The central aim of this study was to find distinct stromal cell profiles depending on different GS. This finding would support the existence of specific stromal changes depending on PCa grade and could potentially constitute a complementary tool to study and assess tumour differentiation. We evidenced several significant changes in expression profiles of stromal cell markers in high grade PCa (compared to low grade PCa and PNT): GS8 PCa was characterised by decreased stromal expression of AR and PR, increased epithelium/stroma ratio of AR-expression, increased expression of the CAF-marker CD34 and increased stromal vascularity. Low grade (GS6) PCa did not show any grade-dependent changes in stromal cell profile. The intermediate grade groups (GS7) showed a stromal cell profile similar to GS8, with a decreased stromal expression of AR and PR and increased expression of the CAF-marker CD34, although the changes were less significant and mainly related to PNT tissue. It is known that GS7 (4 + 3) has a much worse prognosis than GS7 (3 + 4)1,2 and therefore the recent ISUP grade group system subdivides GS7 in GG2 (3 + 4) and GG3 (4 + 3)1,2. However, we were unable to find specific stromal cell changes in GG2 compared to GG3. We found multiple strong correlations between several of the studied biomarkers, which were however always independent from the GS group. When we looked for correlations with the patients age and PSA we found some GS-dependent differences, mostly for the GS7 group, where stromal SMA expression ratio tends to decrease when PSA and/or age increase. We also carried out additional multivariate analysis based on the biomarker panel investigated in this study without obtaining additional information related to GS-related stromal cell profiles. The essential reason is that the extracted data appear as constituting a continuum across the different GS groups (as illustrated in Figs 4–6).
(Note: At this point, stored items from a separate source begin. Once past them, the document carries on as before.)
/-- A role may have a model (Table 10-1). A slot without a role may have any. -/
def modelFits (role model : Nat) : Bool :=
  if role = 0 then 1 ≤ model && model ≤ 5
  else if role ≤ 2 then model == 1 || model == 2
  else model == role

/-- The model parameters of an intrinsics BLOB are finite and its unused bytes 0 (Table 10-2). -/
def paramsOk (b : List Byte) : Bool :=
  match leAt b 4 1 with
  | 1 => f32AllFinite b 28 9 && zeroAt b 96 1400
  | 2 => f32AllFinite b 28 5 && zeroAt b 48 16 && decide (0 ≤ f32Order (leAt b 44 4)) && decide (leAt b 44 4 ≤ 0x3FE00000) &&
      f32AllFinite b 96 350 && f32Rising b 96 350
  | 3 => decide (leAt b 24 1 ≤ 1) && zeroAt b 25 1 && f32AllFinite b 32 1 && zeroAt b 36 28 && zeroAt b 96 1400
  | 4 => f32AllFinite b 28 2 && zeroAt b 36 28 && zeroAt b 96 1400
  | _ => zeroAt b 26 2 && f32AllFinite b 28 2 && zeroAt b 36 28 && zeroAt b 96 1400

/-- The intrinsics BLOB passes the checks of a commit (R284, Table 10-1). -/
def intrinsicsOk (role : Nat) (b : List Byte) : Bool :=
  let az := f32Order (leAt b 8 4)
  let az' := f32Order (leAt b 12 4)
  leAt b 0 4 == 0x4E494B4E && zeroAt b 5 3 && zeroAt b 64 32 && leAt b 1496 4 == crc32 (b.take 1496) &&
    modelFits role (leAt b 4 1) && decide (1 ≤ leAt b 4 1) && decide (leAt b 4 1 ≤ 5) && f32AllFinite b 8 4 &&
    decide (-(0x40490FDB : Int) ≤ az) && decide (az < az') && decide (az' ≤ 0x40490FDB) &&
    decide (0 ≤ f32Order (leAt b 16 4)) && decide (f32Order (leAt b 16 4) ≤ 0x43960000) && decide (0 < f32Order (leAt b 20 4)) && paramsOk b

/-- The extrinsics BLOB passes the checks of a commit (R284, Table 10-3). -/
def extrinsicsOk (b : List Byte) : Bool :=
  let sq := fun i => f32Exact (leAt b (8 + 4 * i) 4) ^ 2
  let n := sq 0 + sq 1 + sq 2 + sq 3
  let off := signExt 32 (leAt b 36 4)
  leAt b 0 4 == 0x58454B4E && zeroAt b 4 4 && zeroAt b 40 20 && leAt b 60 4 == crc32 (b.take 60) && f32AllFinite b 8 7 &&
    decide (998001 * (2 : Int) ^ 298 ≤ 1000000 * n) && decide (1000000 * n ≤ 1002001 * (2 : Int) ^ 298) &&
    decide (-100000000 ≤ off) && decide (off ≤ 100000000)

/-- A slot's calibration BLOBs, and whether both are committed. -/
def Device.intrinsics (d : Device) (n : Nat) : List Byte := d.blob (Reg.CAL_INTRINSICS n)
def Device.extrinsics (d : Device) (n : Nat) : List Byte := d.blob (Reg.CAL_EXTRINSICS n)
def Device.calibrated (d : Device) (n : Nat) : Bool := leAt (d.intrinsics n) 0 4 != 0 && leAt (d.extrinsics n) 0 4 != 0

/-- Rotation, origin and time offset of a slot (Table 10-3). -/
def Device.slotQuat (d : Device) (n : Nat) : List Number := f32s (d.extrinsics n) 8 4
def Device.slotOrigin (d : Device) (n : Nat) : List Number := f32s (d.extrinsics n) 24 3
def Device.slotOffset (d : Device) (n : Nat) : Int := signExt 32 (leAt (d.extrinsics n) 36 4)

/-- The vehicle time of an input of a slot: its stamp and the slot's TIME_OFFSET_NS (R283, R290). -/
def Device.inputTime (d : Device) (n stamp : Nat) : Int := (stamp : Int) + d.slotOffset n

/-- A point of the sensor frame in the vehicle frame, and back (R281, R297). -/
def Device.toVehicle (d : Device) (n : Nat) (p : List Number) : List Number := vAdd (rotate (d.slotQuat n) p) (d.slotOrigin n)
def Device.toSensor (d : Device) (n : Nat) (p : List Number) : List Number := unrotate (d.slotQuat n) (vSub p (d.slotOrigin n))

/-- The slot's role. -/
def Device.role (d : Device) (n : Nat) : Nat := d.rd (Reg.CAL_ROLE n)

/-! ### Ego-motion (R286 to R288) -/

/-- Gravity (R286). -/
def gravity : List Number := [nInt 0, nInt 0, nRat 980665 100000]

/-- The entry that an IMU sample adds after `e`. -/
def EgoEntry.next (e : EgoEntry) (tau : Int) (w a : List Number) : EgoEntry :=
  let dt := nSec (tau - e.tau)
  let half := nDiv dt (nInt 2)
  let q := quatMul e.q (quatExp (vScale half w))
  let v := vAdd e.v (vScale dt (vSub (rotate q a) gravity))
  { tau := tau, q := q, v := v, p := vAdd e.p (vScale half (vAdd e.v v)), w := w, a := a }

/-- The first entry. -/
def EgoEntry.first (tau : Int) (w a : List Number) : EgoEntry :=
  { tau := tau, q := levelFrom a, v := [nInt 0, nInt 0, nInt 0], p := [nInt 0, nInt 0, nInt 0], w := w, a := a }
The present study provides new data on stromal cell changes in PCa and largely confirms previous reports, although some differences are apparent and need to be discussed. The decreased expression of AR in tumour stroma has been reported in several studies8,9,16–18, and some of them have also found an association between this decrease and a higher GS9,17,18. The decreased expression of PR in PCa tumour stroma has also been reported in previous studies10,19, but the association with higher GS was not found10, which might be due to pooling of GS6 and GS7 as one study cohort10. Concerning conflicting reports respectively showing a decrease7 and increase20 in stromal expression of ERα in PCa, several methodological differences, like cohort characteristics, pre-analytical tissue sample characteristics, antibody clones, scoring methodologies,… could be involved. We were unable to show any significant difference. In several studies epithelial expression of ERα was only found in PCa and HGPIN and not in PNT tissue21,22. We also observed very limited expression of ERα in epithelial cells of PNT samples, with a very low epithelial to stroma ratio, which has been reported in another study20. The observed limited and focal expression of ERα in luminal epithelial cells might have been easily overlooked by semi-quantitative assessments, as carried out in previous reports21,22. Despite the increasing amount of reports showing a functional role for ERβ in the onset of PCa23, we did not investigate the ERβ isoform, due to the lack of reliable and specific ERβ antibodies24,25.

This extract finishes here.